Environment

76 years of environmentalism

The most important gain of India’s environmental movement is the voice it has given to its citizens. This is the soul of the movement

 
By Sunita Narain
Published: Wednesday 16 August 2023

Illustration: Yogendra Anand / CSEIllustration: Yogendra Anand / CSE

As the nation gets ready to celebrate its 76th year of Independence, it is time to take stock of the role that the environment movement has played in shaping policies and the practice of development.

The movement has three distinct tracks where we can record its mark on history. One, where environmental action has played a role in defining developmental strategy for natural resource management.

Two, where action has opposed developmental projects and from this contestation a consensus has emerged in terms of action. Three, where environment movement has pushed and prodded changes in policies when it comes to pollution and human health.

The “nature” of the movement is complex. In the last 75 years, it has remained divided on the practice of environmentalism as development and as conservation.

This schism was visible even at the birth of the movement in the 1970s. In 1973, the country launched Project Tiger—a programme to identify land for sanctuaries for the flagship species based on the western concept of conservation.

At roughly the same time, women in the high Himalayas launched Chipko movement, where they resisted the axe of woodcutters. Their movement was not about conservation; they needed the trees for survival and so, wanted the right to cut them and grow them.

This difference has played out in our policies that vacillate between extraction and conservation of natural resources. In all this, the rights of communities have not been realised.

Project Tiger reached its low point in 2004 when Rajasthan’s Sariska national park lost all its tigers to poachers. The Tiger Task Force then set up the agenda for reform, which included strengthening protection of the reserves and relocation of villages from the core areas. Tiger numbers in the wild have stabilised since. However, questions remain if local communities are benefitting from this conservation effort.

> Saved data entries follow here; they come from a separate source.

-- ==== Sys2Proof/Machine/Seal.lean ====
section
/-! DEFINITION. Sealing a step: the gather, the verdict, LOST and the queries to rank 0, and what follows a verdict
(10 R217 to R224, R455; 09 R215; 14 R346, R349; 16 R403). -/

namespace Sys2Proof.Machine

/-! ### Collectives discarded (09 R215) -/

def partGroups (s : State) (p : Part) : List Group := groupRange.filter fun g => grpPart s g == some p

/-- The host bytes brought for a group's active entry are used up. -/
def unstageEntry (s : State) (g : Group) : State :=
  match (s.group g).entry with
  | some e => if (s.group g).stopped then s
      else unstage s (e.reads (grpSize s g) (grpRank s g) ++
        (e.needs (grpSize s g) (grpRank s g)).map fun (r : Nat × Nat × Nat) => r.2)
  | none => s

/-- A group returns to entry 0 with nothing in flight. -/
def resetGroup (s : State) (g : Group) : State :=
  let s := unstageEntry s g
  let s := s.setGroup g {}
  fset (fset (fset s .xceCstatInst g.val 0) .xceCstatState g.val 0) .xceCstatBlocks g.val 0

/-- A reason for a request that is none of the groups'. -/
def orphaned (gs : List Group) (w : ReqFor) : ReqFor :=
  match w with
  | .coll g => if gs.contains g then .event else w
  | _ => w

/-- A packet of one of the groups' collectives. -/
def ofGroups (gs : List Group) (job : Nat) (q : Packet) : Bool :=
  q.type == tXCE && q.job.toNat == job && gs.any fun g => g.val == q.vc.toNat

/-- Every collective in flight on a partition is discarded: its lifts, and its packets that wait to leave this device or to be
taken here, are dropped. -/
def discardColl (s : State) (p : Part) : State :=
  let gs := partGroups s p
  let drops := ofGroups gs (s.part p).img.job
  let s := gs.foldl resetGroup s
  { s with
    lifts := tmap (fun _ => []) (fun _ l => l.filter fun x => !(gs.any fun g => g.val == x.xtag % 16)) s.lifts
    net := { s.net with
      held := s.net.held.filter fun h => orphaned gs h.2.2.1 == h.2.2.1
      inbox := s.net.inbox.filter fun e => !drops e.1
      inject := s.net.inject.filter fun q => !drops q
      out := (s.net.out.filter fun o => !(drops o.2.pkt && s.net.inject.contains o.2.pkt)).map fun o =>
        (o.1, { o.2 with why := orphaned gs o.2.why })
      dma := s.net.dma.map fun d => { d with why := orphaned gs d.why } } }

/-! ### The verdict (10 R217, R221, R224) -/

def sealState (s : State) (p : Part) : Nat := fget s .updSealState p.val
def setSealState (s : State) (p : Part) (v : Nat) : State := fset s .updSealState p.val v
def sealGroup (s : State) (p : Part) : Group := ⟨fget s .updSealSgrp p.val % 16, Nat.mod_lt _ (by decide)⟩

/-- The mask as it reads: bits 7 and 8 are 1, bits 3, 5, 6 and 10 are 0. -/
def fatalMask (v : Nat) : Nat :=
  let v := v % 2048 ||| 0x180
  v - (v &&& 0x468)
def maskOf (s : State) (p : Part) : Nat := fatalMask (fget s .updSealFatal p.val)

/-- A sum, given as an F64 code, is the number `n`. -/
def sumIs (code n : Nat) : Bool := (XVal.add (f64.decode code) (.fin (-(n : Int)) 0 false)).isZero

/-- The integer value of a sum. -/
def sumNat (code : Nat) : Nat :=
  match f64.decode code with
  | .fin m e _ => (rneInt m e).toNat
  | _ => 0

def PartX.sum (x : PartX) (e : Nat) : Nat := x.sums.getD e 0

/-- s_14 = P × m and s_15 = P × m². -/
def masksAgree (x : PartX) (size m : Nat) : Bool := sumIs (x.sum 14) (size * m) && sumIs (x.sum 15) (size * m * m)

/-- The rule of R221. -/
def cleanBy (x : PartX) (size m : Nat) : Bool :=
  sumIs (x.sum 13) size && sumIs (x.sum 12) size && sumIs (x.sum 11) 0 &&
    ((span 0 11).all fun b => !bit m b || sumIs (x.sum b) 0) && masksAgree x size m

/-- The summary of an ABORT (R224). -/
def abortSummary (s : State) (p : Part) : Bytes :=
  let x := s.part p
  let m := maskOf s p
  leBytes 2 ((span 0 16).foldl (fun a e => a + ofBool (!(f64.decode (x.sum e)).isZero) * 2 ^ e) 0) ++
    leBytes 3 (sumNat (x.sum 11) % 2 ^ 18) ++ leBytes 3 (sumNat (x.sum 12) % 2 ^ 18) ++
    leBytes 3 (sumNat (x.sum 13) % 2 ^ 18) ++
    leBytes 1 (ofBool (masksAgree x (grpSize s (sealGroup s p)) m) + 2 * ofBool x.fromRank0) ++ leBytes 2 m ++
    leBytes 10 0

/-- A partition's loop, SEAL or REPLAY ends: its results stand for CALL_COMPLETE to write (14 R346, R349, R354).
END is 0 STEPS, 1 CANCELLED, 2 HELD, 3 DATA. -/
def endLoopSvc (s : State) (p : Part) (ending : Nat) : State :=
  let x := s.part p
  match x.loop with
  | none => s
  | some l =>
    let step := fget s .updStepStep p.val
    let v := fget s .updSealVerdict p.val
    let out :=
      if l.replay then leBytes 1 v ++ leBytes 7 0 ++ leBytes 8 l.cks ++ leBytes 8 step
      else if l.single then leBytes 8 x.lastStep ++ leBytes 8 v
      else leBytes 8 l.committed ++ leBytes 8 step ++ leBytes 1 v ++ leBytes 1 ending ++ leBytes 6 0
    let s := s.setPart p { x with loop := none }
    finishCall (fset s .svcLoopLoop p.val 0) l.fn l.slot sOK 0 out

/-- The partitions whose commit is made by the Update Engine of a die, in order. -/
def engineOf (s : State) (p : Part) : Die := scOf s p

/-- What an Update Engine shows: the partition whose commit is its next one. -/
def showEngine (s : State) (d : Die) : State :=
  match s.hub.commits.find? fun q => if h : q < 16 then engineOf s ⟨q, h⟩ == d else false with
  | some q => fset (fset s .updEngineState d.val 2) .updEnginePart d.val q
  | none => fset s .updEngineState d.val 0

/-- CKWAIT ends once the buddy slot of the previous commit is VALID and no checkpoint runs (R224, R245; 14 R352); a fence holds
the partition in it (16 R395, R400). -/
def leaveCkwait (s : State) (p : Part) : State :=
  let x := s.part p
  if fbit s .hstPartCtrlFence p.val then s
  else if sealState s p = 3 ∧ (fbit s .updSealCken p.val = false ∨ x.buddyCopy = none) ∧ x.ckptBusy = false then
    let s := setSealState s p 4
    showEngine { s with hub := { s.hub with commits := s.hub.commits ++ [p.val] } } (engineOf s p)
  else s

/-- A notice that stands for the partition's job (16 R403). -/
def noticeStands (s : State) (p : Part) : Bool := s.hub.notices.any fun n => n.2 == (s.part p).img.job

/-- The batch at the cursor is fetched again (14 R350); past the end of the list there is none (14 R351). -/
def refetch (s : State) (p : Part) : State :=
  let x := s.part p
  let k := fget s .svcLoopCursor p.val
  match x.ingest with
  | none => s
  | some i => if i.nbatch ≤ k then s else
      s.setPart p { x with ingest := some { i with
        landed := i.landed.filter (· != k), fetching := k :: i.fetching.filter (· != k)
        entries := i.entries.filter fun e => e.1 != k } }

/-- What the loop makes of an ABORT (14 R346). -/
def loopAfterAbort (s : State) (p : Part) : State :=
  let x := s.part p
  match x.loop with
  | none => s
  | some l =>
    if l.cancelled then endLoopSvc s p 1
    else if !l.single && l.onabort && decide (l.tries < l.retries) then
      refetch (s.setPart p { x with loop := some { l with tries := l.tries + 1 }, releaseDue := some 1 }) p
    else endLoopSvc s p 2

/-- The result block of the seal collective has reached this rank: delivered by the owner, or landed in the gather. -/
def sumsHere (s : State) (p : Part) : Bool :=
  let g := sealGroup s p
  let x := s.group g
  x.isSeal && (if grpRank s g = 0 then x.sent.contains 0 else x.chunks.contains (0, 0))

/-- The sums that this rank received, as they stand at SBUF + 2,816 (R220, R224). -/
def takeSums (s : State) (p : Part) : State :=
  if sumsHere s p then
    let r := memRead s (.sc (scOf s p)) (some p) (fget s .updSealSbuf p.val + 2816) 256
    r.1.setPart p { r.1.part p with sums := (span 0 32).map fun e => field r.2.1 (8 * e) 8 }
  else s

/-- The verdict is ABORT: collectives are discarded, a record is written, and the partition waits in HELD. -/
def decideAbort (s : State) (p : Part) : State :=
  let s := takeSums s p
  let s := s.setPart p { s.part p with lastStep := fget s .updStepStep p.val, gathered := false, notYet := false }
  let s := fset (discardColl s p) .updSealVerdict p.val 2
  let s := record s .step .stop (some p) (.part p) .none 0 (.bytes (abortSummary s p))
  let s := setSealState s p 5
  let s := pfEvent s 1 p.val
  let vf := (s.part p).vf
  let s := if h : 0 < vf ∧ vf < 16 then msix s ⟨vf, h.2⟩ 1 else s
  loopAfterAbort (raise s (.held p)) p

/-- The verdict is CLEAN: the partition moves to CKWAIT. -/
def decideClean (s : State) (p : Part) : State :=
  let x := s.part p
  let s := s.setPart p { x with
    lastStep := fget s .updStepStep p.val, gathered := false, notYet := false
    loop := x.loop.map fun l => { l with ending := l.cancelled } }
  leaveCkwait (setSealState (fset s .updSealVerdict p.val 1) p 3) p

/-! ### LOST (10 R222, R455) -/

/-- Ask rank 0 for the verdict. -/
def askVerdict (s : State) (p : Part) : State :=
  let m := memberDev s (sealGroup s p) 0
  sendReq m.1 (some p) .event
    (blankReq tSVC (264 + (scOf s p).val) m.2 264 22 (s.part p).img.job 0 0x20
      (leBytes 8 (fget s .updStepStep p.val) ++ leBytes 8 0))

/-- The seal reached this rank damaged: rank 0 decides ABORT, any other rank enters LOST. -/
def enterLost (s : State) (p : Part) : State :=
  if grpRank s (sealGroup s p) = 0 then decideAbort s p
  else if noticeStands s p then decideAbort s p
  else askVerdict (setSealState (s.setPart p { s.part p with notYet := false }) p 6) p

/-- The seal collective has completed at this rank, and the sums that reached it are taken. -/
def sealDone (s : State) (p : Part) (poisoned : Bool) : State :=
  if sealState s p ≠ 2 then s
  else if poisoned then enterLost s p
  else if cleanBy (s.part p) (grpSize s (sealGroup s p)) (maskOf s p) then decideClean s p
  else decideAbort s p

/-! ### The gather (10 R218, R220) -/

/-- A core has sealed, halted or stopped (10 R218). -/
def coreDone (s : State) (p : Part) (c : Core) : Bool := (s.part p).reported.contains c || !running s c

/-- The XCE has reported: every listed collective of the step has completed (09 R195). -/
def xceReported (s : State) (p : Part) : Bool :=
  (partGroups s p).all fun g => !grpActive s g && decide (grpCount s g ≤ grpInst s g)

/-- The partition is ready to gather. -/
def readyToGather (s : State) (p : Part) : Bool :=
  let x := s.part p
  x.loop.isSome && x.releaseDue == none && decide (sealState s p ≤ 1) && !x.gathered && (x.prep.isSome || x.prepFailed) &&
    (x.running.all (coreDone s p)) && xceReported s p && !fbit s .hstPartCtrlFence p.val

/-- c_e of R220. -/
def contributions (s : State) (p : Part) : List Nat :=
  let x := s.part p
  let m := maskOf s p
  (span 0 11).map (fun b => bits (fget s .updStatusStatus p.val) b 1) ++
    [ofBool x.stopped, ofBool (!x.prepFailed), 1, m, m * m] ++ List.replicate 16 0

/-- The entry of the seal collective (R220). -/
def sealEntry (s : State) (p : Part) : CollEntry :=
  let b := fget s .updSealSbuf p.val
  { op := 2, agreed := true, ver := 0, orec := false, fmt := Fmt.f64.code, scsrc := 0, inst := grpCount s (sealGroup s p)
    sflag := 0xFFF, count := 1, contrib := 0, peer := 0, scale := 0, src := b, dst := b + 2816, wtab := b + 5120
    vlog := 0, vhdr := 0 }

/-- SEAL_GATHER: the records are written at SBUF and the seal collective becomes active. Under a standing FENCED notice
the verdict is ABORT at once. -/
def execSealGather (p : Part) (s : State) : Host.Outcome State Fault Refusal :=
  if !readyToGather s p then idle s
  else
    let s := s.setPart p { s.part p with gathered := true, sums := [], fromRank0 := false }
    let s := setSealState s p 2
    if noticeStands s p then .next (decideAbort s p)
    else
      let g := sealGroup s p
      let e := sealEntry s p
      let recs := ((contributions s p).map fun (c : Nat) => elemRecord ⟨(c : Int) * 2 ^ 304, .none, false, false⟩).flatten
      let fault := ((e.needs (grpSize s g) (grpRank s g)).find? fun r => !grantedRun s p r.2.1 r.2.2).map (·.1)
      let s := if fault.isNone then holdBytes (agentWrite s (.sc (scOf s p)) (some p) e.src recs) e.src recs else s
      let s := s.setGroup g { s.group g with isSeal := true }
      .next (activate' s g e fault)

/-! ### Verdicts over the fabric (10 R455) -/

/-- What rank 0 answers: 1 CLEAN, 2 ABORT, 0 NOT_YET, 3 OTHER. -/
def verdictFor (s : State) (p : Part) (step : Nat) : Nat :=
  let now := fget s .updStepStep p.val
  let v := fget s .updSealVerdict p.val
  if sealState s p = 2 ∧ now = step then 0
  else if v ≠ 0 ∧ (s.part p).lastStep = step then v
  else 3

/-- An SVC request at this device with the given operation: refused, or acknowledged and handed to a partition. -/
def svcFor (s : State) (q : Packet) (op : Nat) (act : State → Part → State) : Host.Outcome State Fault Refusal :=
  if q.type ≠ tSVC ∨ q.aux.toNat % 256 ≠ op ∨ !isForUs s q ∨ q.job.toNat = 0 then idle s
  else
    match destCheck s q (decide (q.data.length ≠ 16)) with
    | some code => .next (nak s q code)
    | none =>
      match partOfJob s q.job.toNat with
      | some p => .next (act (ackTo s q) p)
      | none => .next (nak s q nJOB)

/-- VERDICT_QUERY: the controller sends its verdict to the asking device. -/
def execVerdictQuery (q : Packet) (s : State) : Host.Outcome State Fault Refusal :=
  svcFor s q 0x20 fun s p =>
    let step := field q.data 0 8
    sendReq s (some p) .event
      (blankReq tSVC (264 + (scOf s p).val) q.srcDev.toNat 264 22 (s.part p).img.job 0 0x21
        (leBytes 8 step ++ leBytes 1 (verdictFor s p step) ++ leBytes 7 0))

/-- VERDICT_ANSWER: a rank in LOST adopts the verdict, asks again later, or stays LOST. -/
def execVerdictAnswer (q : Packet) (s : State) : Host.Outcome State Fault Refusal :=
  svcFor s q 0x21 fun s p =>
    if sealState s p = 6 ∧ field q.data 0 8 = fget s .updStepStep p.val then
      let from0 := fun (s : State) => s.setPart p { s.part p with fromRank0 := true }
      match field q.data 8 1 with
      | 1 => decideClean (from0 s) p
      | 2 => decideAbort (from0 s) p
      | 0 => s.setPart p { s.part p with notYet := true }
      | _ => s.setPart p { s.part p with notYet := false }
    else s

/-- VERDICT_QUERY_RETRY: on NOT_YET the rank asks again every 100 µs. -/
def execVerdictQueryRetry (p : Part) (elapsedUs : Nat) (s : State) : Host.Outcome State Fault Refusal :=
  if sealState s p = 6 ∧ (s.part p).notYet = true ∧ 100 ≤ elapsedUs then
    .next (askVerdict (s.setPart p { s.part p with notYet := false }) p)
  else idle s

end Sys2Proof.Machine
end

Similarly, the Chipko movement inspired the country for forest conservation and afforestation. By the 1980s, the Forest Conservation Act was enacted, which decreed that forest land could not be diverted without the permission of the Centre.

This law has worked to stem the tide of forest diversion to some extent but has led to alienation of communities from the forests they protected. Today the question is how forests will be grown and then cut and then grown again so that India can move towards a wood-based economy and in ways that benefit local people.

In the 1980s, the project to build a dam on the river Narmada became a flashpoint for “destructive” development. This came after the 1983 decision to stop the Silent Valley hydroelectric project in sub-tropical forests of Kerala to protect the region's rich biodiversity.

In the case of the Narmada project, the issues were also about the loss of forests and rehabilitation of displaced villages. This movement has been much revered and reviled, but it raised issues of how to find balance between environment and development in policy and then, most importantly, in practice.

These 1980s high-profile projects led to the setting up of the paraphernalia of environmental impact appraisal and clearance in the decade of the 1990s. But this balancing act is still a work in progress.

It was the drought of late 1980s that prompted our colleague and environmentalist Anil Agarwal to look at reinventing the water management paradigm.

The book, Dying Wisdom, documented the technological ingenuity of traditional water management in different ecosystems. It brought to the fore the idea of decentralised and community-based water conservation, which then led to the change in policy towards regeneration of waterbodies to improve livelihoods and to capture rain where it falls.

The industrial disaster in December 1984, when gas leaked from Union Carbide’s factory in Bhopal and instantly killed thousands, led to improvement in legislations for combating industrial accidents and, to an extent, improved preparedness of companies. But we have not provided justice to those who still suffer from health problems and lack livelihoods.

In the 1990s, the fight for the right to clean air began in Delhi. This battle has led to improvements in the quality of fuel and technology—Delhi leapfrogged to cleaner compressed natural gas.

But as vehicles on the road and combustion of dirty fuel continued to increase, air pollution grew enormously. The good news is that today, there is widespread anguish against pollution and its impacts on health. The bad news is we are not doing enough to reinvent mobility systems; to stop the use of dirty fuels for industry, power or for cooking.

There are other events that must be noted in the environmental history diary. However, the most important gain of India’s environmental movement is the voice it has given to its citizens. This is the soul of the movement. Environmentalism is about deepening of democracy, not techno-fix.